Kota SoE, Fakta TTS-Partai Hanura akhirnya memutusan mengusung figur ‘asing’ (bukan kader dan bukan figur yang mendaftar) di DPC Hanura kabupaten Timor Tengah Selatan (TTS) untuk ikut Pilkada TTS. Surat Keputusan (SK) dukungan partai Hanura akhirnya diberikan kepada Epi Tahun (birokrat) dan Army Konay, kader NasDem yang kini duduk di DPRD NTT. Kedua figur yang sebelumnya sudah memperoleh dukungan partai Golkar itu tidak pernah mendaftar di DPC Hanura TTS saat pendaftaran dibuka sekitar Agustus 2017 lalu. Waktu itu pihak DPC Hanura TTS mengatakan hanya figur yang mendaftar yang akan diproses untuk mendapatkan dukungan.

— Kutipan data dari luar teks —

-- ==== Sys2Proof/Machine/State.lean ====
section
/-! DEFINITION. The state of the machine, as plain data: everything spec/10_state.md names, with the reasons a
step can stop (60_exceptions.md R232) and the state after reset (10_state.md R37). -/

namespace Sys2Proof.Machine

/-- The four flags (10_state.md R25). -/
structure Flags where
  /-- Z, bit 0 of cr0. -/
  z : Bool
  /-- C, bit 1 of cr0. -/
  c : Bool
  /-- S, bit 2 of cr0. -/
  s : Bool
  /-- V, bit 3 of cr0. -/
  v : Bool
deriving DecidableEq, Repr

/-- Bytes by address: strictly rising addresses; an unlisted address holds no written value. -/
abbrev Memory := List Host.Cell

/-- The UART (60_exceptions.md R244). -/
structure Uart where
  /-- The Tx FIFO, oldest byte first. -/
  tx : List Byte
  /-- The Rx FIFO, oldest byte first. -/
  rx : List Byte
  /-- `ovr`, the Rx overrun indicator. -/
  overrun : Bool
  /-- The baud rate divisor. -/
  baud : Word
  /-- The machine's UART output: every byte the transmitter has sent, oldest first (R249). -/
  sent : List Byte
deriving DecidableEq, Repr

/-- The DMA engine (60_exceptions.md R258). -/
structure Dma where
  /-- `dma_local`. -/
  localAddr : Word
  /-- `dma_remote`, the upper 16 bits of the external address. -/
  remote : Word
  /-- The low bits of the external address that the engine keeps, if it keeps any (R266). -/
  remoteLow : Nat
  /-- `dma_count`. -/
  count : Word
  /-- `dma_type`. -/
  kind : BitVec 3
  /-- `dma_busy`. -/
  busy : Bool
  /-- The numbers of the bytes of the running transfer that have been moved (R265). -/
  moved : List Nat
deriving DecidableEq, Repr

/-- The whole machine. `draws` and `sched` are the model's own fields, not the spec's. -/
structure State where
  /-- r0 to r7 (10_state.md R21). -/
  regs : Vector Word 8
  /-- The instruction pointer (R23). -/
  pc : Word
  /-- The link register (R24). -/
  lr : Word
  /-- Z, C, S, V (R25). -/
  flags : Flags
  /-- Local RAM (R33). -/
  mem : Memory
  /-- The LED latch (R35). -/
  led : Byte
  /-- The UART (R35). -/
  uart : Uart
  /-- The timer count (R35). -/
  timer : Word
  /-- The sound frequency divisors (R35). -/
  voices : Vector (BitVec 14) 4
  /-- The DMA engine (R35). -/
  dma : Dma
  /-- External DRAM (R34). -/
  dram : Memory
  /-- The parameters, fixed for a run (R36). -/
  cfg : Config
  /-- How many free values have been drawn. -/
  draws : Nat
  /-- The turns to come; when it is empty the core moves and a new round of turns begins. -/
  sched : List Turn
deriving DecidableEq, Repr

/-- The width of an access: `n` = 1 or 2 bytes (20_memory.md R53). -/
inductive Size where
  | byte
  | word
deriving DecidableEq, Repr

/-- The direction of an access (20_memory.md R57). -/
inductive Dir where
  | read
  | write
deriving DecidableEq, Repr

/-- The model faults, all of 60_exceptions.md R232. A fault ends the run; every one stands where the spec gives
the hardware no behaviour, so stopping there is safe: no claim about the hardware rests on what follows. -/
inductive Fault where
  /-- Raised by decoding: an opcode that no instruction has (30_encoding.md R100). Safe. -/
  | illegalInstruction (w : Word)
  /-- Raised by decoding: a reserved or unused field is not zero (30_encoding.md R98, R99). Safe. -/
  | reservedEncoding (w : Word)
  /-- Raised by decoding LD, ST: `disp` without `I` (30_encoding.md R101). Safe. -/
  | undefinedDispWithoutImm (w : Word)
  /-- Raised by a 2 byte access or a fetch at an odd address (20_memory.md R55). Safe. -/
  | misalignedAccess (addr : Word)
  /-- Raised by a taken JMP or CALL, or RET, to an odd address (45_control.md R186). Safe. -/
  | misalignedTarget (target : Word)
  /-- Raised by an access or fetch where no RAM is (20_memory.md R58). Safe. -/
  | unbackedAccess (addr : Word)
  /-- Raised by a fetch from the peripheral region (20_memory.md R60). Safe. -/
  | fetchFromPeripheral (addr : Word)
  /-- Raised by an access of the wrong size to a peripheral register (20_memory.md R57). Safe. -/
  | peripheralAccessSize (addr : Word) (n : Size)
  /-- Raised by an access where no peripheral register is (60_exceptions.md R242). Safe. -/
  | unmappedPeripheral (addr : Word)
  /-- Raised by a read of a write-only register or a write of a read-only one (60_exceptions.md R247,
  R248, R254, R261 to R263). Safe. -/
  | peripheralAccessType (addr : Word) (dir : Dir)
  /-- Raised by PUSH of a register and POP when `rD` is the stack register (41_stack.md R144). Safe. -/
  | unspecifiedSameRegister (w : Word)
  /-- Raised by a shift or rotate count of 16 or more under SHIFT_COUNT_BIG = fault (46_shift_rotate.md R206). Safe. -/
  | shiftCountOutOfRange (n : Nat)
  /-- Raised by a write of a reserved value to DMA_CONTROL (60_exceptions.md R259). Safe. -/
  | reservedDmaType (v : Word)
deriving DecidableEq, Repr

/-- What the model refuses. -/
inductive Refusal where
  /-- Raised by an arm of `exec` for an instruction that has no meaning yet; no arm does. Safe. -/
  | notModelled (mnemonic : String)
  /-- Raised by a write of a DMA register while a transfer runs: "the model gives no meaning (it
  refuses the program)" (60_exceptions.md R268). Safe. -/
  | dmaRegisterWhileBusy (addr : Word)
  /-- Raised by the start of a transfer whose count is 0 or odd, whose local address is odd, whose local
  range leaves RAM, or whose external range leaves the DRAM (60_exceptions.md R265, R268). Safe. -/
  | dmaUnsupportedTransfer (localAddr count : Word)
deriving DecidableEq, Repr

/-- The machine right after reset with the parameters `c`: `pc` is RESET_PC and the baud divisor is the one for
115200 baud at 50 MHz (10_state.md R37, 70_reset_and_hazards.md R292). Every other value is a DESIGN CHOICE
(notes/assumptions 1, 6, 7, 9, 10): the spec states none. -/
def State.resetWith (c : Config) : State where
  regs := Vector.replicate 8 0#16
  pc := c.resetPc
  lr := 0#16
  flags := { z := false, c := false, s := false, v := false }
  mem := []
  led := 0#8
  uart := { tx := [], rx := [], overrun := false, baud := c.baudReset, sent := [] }
  timer := 0#16
  voices := Vector.replicate 4 0#14
  dma := { localAddr := 0#16, remote := 0#16, remoteLow := 0, count := 0#16, kind := 0#3,
           busy := false, moved := [] }
  dram := []
  cfg := c
  draws := 0
  sched := []

/-- The machine right after reset, with the parameters of `Config.chosen`. -/
def State.reset : State := State.resetWith Config.chosen

end Sys2Proof.Machine
end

Kabar beredar gugurnya sejumlah kader Hanura yang mendaftar balon bupati-wabup di DPC Hanura TTS diduga karena mahar tinggi yang tak mampu ditebus.

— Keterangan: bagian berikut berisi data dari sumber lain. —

/-- RAM_LIMIT itself and the last address below the peripherals, for each clause. -/
theorem witness_OddAndUnbackedAccessesFault_unbacked :
    (∀ a ∈ [0x8000#16, 0xFEFE#16], a.toNat % 2 = 0 ∧ (under smallRam base).cfg.ramLimit.toNat ≤ a.toNat ∧ a.toNat < 0xFF00) ∧
    LoadsFrom (under smallRam base) (.ldA 1#3 0x8000#16) .word 1#3 0x8000#16 0x0104#16 ∧
    StoresTo (under smallRam base) (.stA 1#3 0xFEFE#16) .word 1#3 0xFEFE#16 0x0104#16 ∧
    (Pushes (under smallRam (base.setReg 7#3 0x8002#16)) .pushlr 7#3 0#16 0x0102#16 ∧
      0x8000#16 = (under smallRam (base.setReg 7#3 0x8002#16)).reg 7#3 - 2#16) ∧
    (1#3 ≠ stackNumber smallRam 0#3 ∧
      0x8000#16 = (under smallRam (base.setReg 7#3 0x8000#16)).reg (stackNumber smallRam 0#3)) :=
  ⟨by intro a ha; fin_cases ha <;> decide, .wordAbsolute 1#3 0x8000#16, .wordAbsolute 1#3 0xFEFE#16,
    ⟨.link, by decide⟩, by decide⟩

/-- Addresses on both sides of the two outcomes. -/
theorem witness_PeripheralSizeAndPlaceAreChecked :
    (∀ a ∈ [0xFF01#16, 0xFF12#16, 0xFFFF#16, 0xFF11#16, 0xFF04#16], 0xFF00 ≤ a.toNat ∧ (a.toNat, Size.byte) ∉ registerMap) ∧
    (∀ a ∈ [0xFF00#16, 0xFF02#16, 0xFF12#16, 0xFFFE#16],
      a.toNat % 2 = 0 ∧ 0xFF00 ≤ a.toNat ∧ (a.toNat, Size.word) ∉ registerMap) := by
  constructor <;> intro a ha <;> fin_cases ha <;> decide

theorem witness_PeripheralAccessTypeIsChecked :
    (LoadsFrom base (.ldA 1#3 0xFF04#16) .word 1#3 0xFF04#16 0x0104#16 ∧
      0xFF04#16 ∈ [0xFF04#16, 0xFF08#16, 0xFF0C#16, 0xFF0E#16, 0xFF10#16]) ∧
    (LoadsFrom base (.ldA 1#3 0xFF10#16) .word 1#3 0xFF10#16 0x0104#16 ∧
      0xFF10#16 ∈ [0xFF04#16, 0xFF08#16, 0xFF0C#16, 0xFF0E#16, 0xFF10#16]) ∧
    StoresTo base (.stbA 1#3 0xFF03#16) .byte 1#3 0xFF03#16 0x0104#16 :=
  ⟨⟨.wordAbsolute 1#3 0xFF04#16, by decide⟩, ⟨.wordAbsolute 1#3 0xFF10#16, by decide⟩, .byteAbsolute 1#3 0xFF03#16⟩

theorem witness_SubtractionsWriteTheDifference : base.cfg.vRule = .signedOverflow := by decide

/-- Both polarities. -/
theorem witness_ConditionsAfterCompare :
    Compares base (.cmpRI 1#3 5#16) 1#3 5#16 ∧ base.cfg.condTable = Config.printedCondTable ∧
    base.cfg.vRule = .signedOverflow ∧ base.cfg.subCarry = .borrow ∧
    (under { Config.chosen with subCarry := .notBorrow } base).cfg.subCarry = .notBorrow ∧
    (under { Config.chosen with subCarry := .notBorrow } base).cfg.condTable = Config.printedCondTable ∧
    ∃ t, exec (.cmpRI 1#3 5#16) base = .next t :=
  ⟨.cmpRI 1#3 5#16, by decide, by decide, by decide, by decide, by decide, _, rfl⟩

theorem witness_OneSidedRuleLeavesSubtractionAlone :
    (under { Config.chosen with vRule := .oneSided } base).cfg.vRule = .oneSided := by decide

theorem witness_TestSetsTheFlagsOfAnd : ∃ t, exec (.andRI 1#3 5#16) base = .next t := ⟨_, rfl⟩

/-- The lowest and the highest register and byte. -/
theorem witness_MovEncodingsAgree :
    decode (BitVec.ofNat 16 ((5 + (0#3 : Reg).toNat) * 256 + (0x00#8).toNat)) 0#16 = .ok (.movB0 0x00#8) ∧
    decode (BitVec.ofNat 16 ((5 + (7#3 : Reg).toNat) * 256 + (0xFF#8).toNat)) 0#16 = .ok (.movB7 0xFF#8) ∧
    ∃ t, exec (.movRI 7#3 (BitVec.ofNat 16 (0xFF#8).toNat)) base = .next t :=
  ⟨by decide, by decide, _, rfl⟩

/-- The counts 0 and 15. -/
theorem witness_ShiftsFollowTheirFormulas :
    Shifts base (.shlRI 1#3 0#16) .shl 1#3 0#16 0x0104#16 ∧ Shifts base (.rclRI 1#3 15#16) .rcl 1#3 15#16 0x0104#16 ∧
    (0#16).toNat < 16 ∧ (15#16).toNat < 16 :=
  ⟨.shlRI 1#3 0#16, .rclRI 1#3 15#16, by decide, by decide⟩

/-- The counts 16 and 65535, each value of SHIFT_COUNT_BIG, each instruction. -/
theorem witness_BigShiftCounts :
    (Shifts base (.shlRI 1#3 16#16) .shl 1#3 16#16 0x0104#16 ∧ base.cfg.shiftCountBig = .fault) ∧
    (Shifts (under maskedCounts base) (.shrRI 1#3 16#16) .shr 1#3 16#16 0x0104#16 ∧
      (under maskedCounts base).cfg.shiftCountBig = .masked) ∧
    (Shifts (under bigCounts base) (.shlRI 1#3 16#16) .shl 1#3 16#16 0x0104#16 ∧
      Shifts (under bigCounts base) (.sarRI 1#3 16#16) .sar 1#3 16#16 0x0104#16 ∧
      Shifts (under bigCounts base) (.rolRI 1#3 0xFFFF#16) .rol 1#3 0xFFFF#16 0x0104#16 ∧
      Shifts (under bigCounts base) (.rclRI 1#3 0xFFFF#16) .rcl 1#3 0xFFFF#16 0x0104#16 ∧
      (under bigCounts base).cfg.shiftCountBig = .mathematical) ∧ 16 ≤ (16#16).toNat ∧ 16 ≤ (0xFFFF#16).toNat :=
  ⟨⟨.shlRI 1#3 16#16, rfl⟩, ⟨.shrRI 1#3 16#16, rfl⟩,
    ⟨.shlRI 1#3 16#16, .sarRI 1#3 16#16, .rolRI 1#3 0xFFFF#16, .rclRI 1#3 0xFFFF#16, rfl⟩, by decide, by decide⟩

theorem witness_RolMovesEachBit :
    Shifts base (.rolRI 2#3 15#16) .rol 2#3 15#16 0x0104#16 ∧ (15#16).toNat < 16 ∧ 15 < 16 ∧
    ∃ t, exec (.rolRI 2#3 15#16) base = .next t :=
  ⟨.rolRI 2#3 15#16, by decide, by decide, _, rfl⟩

/-- The three forms; a stack that reaches address 0 and one at the top of RAM. -/
theorem witness_PushStoresAndDecrements :
    (Pushes (base.setReg 7#3 2#16) (.pushR 0#3 1#3) 7#3 0#16 0x0102#16 ∧
      InRam (base.setReg 7#3 2#16) ((base.setReg 7#3 2#16).reg 7#3 - 2#16) .word) ∧
    (Pushes (base.setReg 7#3 0xFF00#16) (.pushI 0#3 5#16) 7#3 5#16 0x0104#16 ∧
      InRam (base.setReg 7#3 0xFF00#16) ((base.setReg 7#3 0xFF00#16).reg 7#3 - 2#16) .word) ∧
    Pushes (base.setReg 7#3 2#16) .pushlr 7#3 0#16 0x0102#16 := by
  refine ⟨⟨.register 0#3 1#3 (by decide), ?_⟩, ⟨.immediate 0#3 5#16, ?_⟩, .link⟩ <;> unfold InRam <;> decide

theorem witness_PopLoadsAndIncrements :
    1#3 ≠ stackNumber base.cfg 0#3 ∧ InRam base (base.reg (stackNumber base.cfg 0#3)) .word := by
  unfold InRam
  decide

theorem witness_PopAfterPushRestores :
    Pushes (base.setReg 7#3 2#16) (.pushI 0#3 5#16) (stackNumber base.cfg 0#3) 5#16 0x0104#16 ∧
    InRam (base.setReg 7#3 2#16) ((base.setReg 7#3 2#16).reg (stackNumber base.cfg 0#3) - 2#16) .word ∧
    1#3 ≠ stackNumber base.cfg 0#3 ∧
    ∃ t, exec (.pushI 0#3 5#16) (base.setReg 7#3 2#16) = .next t ∧ ∃ u, exec (.pop 0#3 1#3) t = .next u := by
  refine ⟨.immediate 0#3 5#16, ?_, by decide, _, rfl, _, rfl⟩
  unfold InRam
  decide

/-- Each form, at the ends of RAM. -/
theorem witness_LoadsFromRam :
    (LoadsFrom base (.ldR 1#3 2#3) .word 1#3 0#16 0x0102#16 ∧ InRam base 0#16 .word) ∧
    (LoadsFrom base (.ldA 1#3 0xFEFE#16) .word 1#3 0xFEFE#16 0x0104#16 ∧ InRam base 0xFEFE#16 .word) ∧
    (LoadsFrom base (.ldbA 1#3 0xFEFF#16) .byte 1#3 0xFEFF#16 0x0104#16 ∧ InRam base 0xFEFF#16 .byte) ∧
    LoadsFrom base (.ldbD 1#3 2#3 7#16) .byte 1#3 7#16 0x0104#16 := by
  refine ⟨⟨.wordIndirect 1#3 2#3, ?_⟩, ⟨.wordAbsolute 1#3 0xFEFE#16, ?_⟩, ⟨.byteAbsolute 1#3 0xFEFF#16, ?_⟩,
    .byteDisplaced 1#3 2#3 7#16⟩ <;> unfold InRam <;> decide

theorem witness_StoresToRam :
    (StoresTo base (.stA 1#3 0xFEFE#16) .word 1#3 0xFEFE#16 0x0104#16 ∧ InRam base 0xFEFE#16 .word) ∧
    (StoresTo base (.stbA 1#3 0xFEFF#16) .byte 1#3 0xFEFF#16 0x0104#16 ∧ InRam base 0xFEFF#16 .byte) := by
  refine ⟨⟨.wordAbsolute 1#3 0xFEFE#16, ?_⟩, ⟨.byteAbsolute 1#3 0xFEFF#16, ?_⟩⟩ <;> unfold InRam <;> decide

theorem witness_ConditionsArePrintedExpressions : base.cfg.condTable = Config.printedCondTable := by decide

Isu ini ditepis ketua DPC Hanura kabupaten TTS, Youngky Tan yang dihubungi lewat telepon, Senin (8/1/2018). “Isu bilang mahar Rp 1,4 miliar itu tidak benar. Kita usung figur lain karena kita tidak mau kita jadi penonton, Joker mati ditangan,”katanya.
Dikatakan kader Hanura dan figur lain yang mendaftar di DPC Hanura TTS tak bisa diberikan SK dukungan karena terganjal saat berproses di DPD Hanura provinsi NTT.
Persoalan yang mengganjal para kader dan figur lain yang mendaftar adalah soal penyiapan dukungan bagi kandidat dari partai lain sebagai partai koalisi yang tidak bisa disiapkan para kandidat jelang hari H pendaftaran di KPU tanggal 8 Januari 2018. “Kader Hanura ada dua orang, pak David dan pak Ten Tualaka yang berproses sampai provinsi, tapi pasangan mereka tidak bisa amankan SK dari partai yang dibawa. Sampai injuri time tidak ada kepastian dari mereka sehingga dari pada kita joker mati ditangan, SK kita berikan ke kandidat lain yang sudah punya dukungan. SK-nya baru diserahkan Minggu (7/1/2018) malam saat ada tawaran dari Golkar,”katanya.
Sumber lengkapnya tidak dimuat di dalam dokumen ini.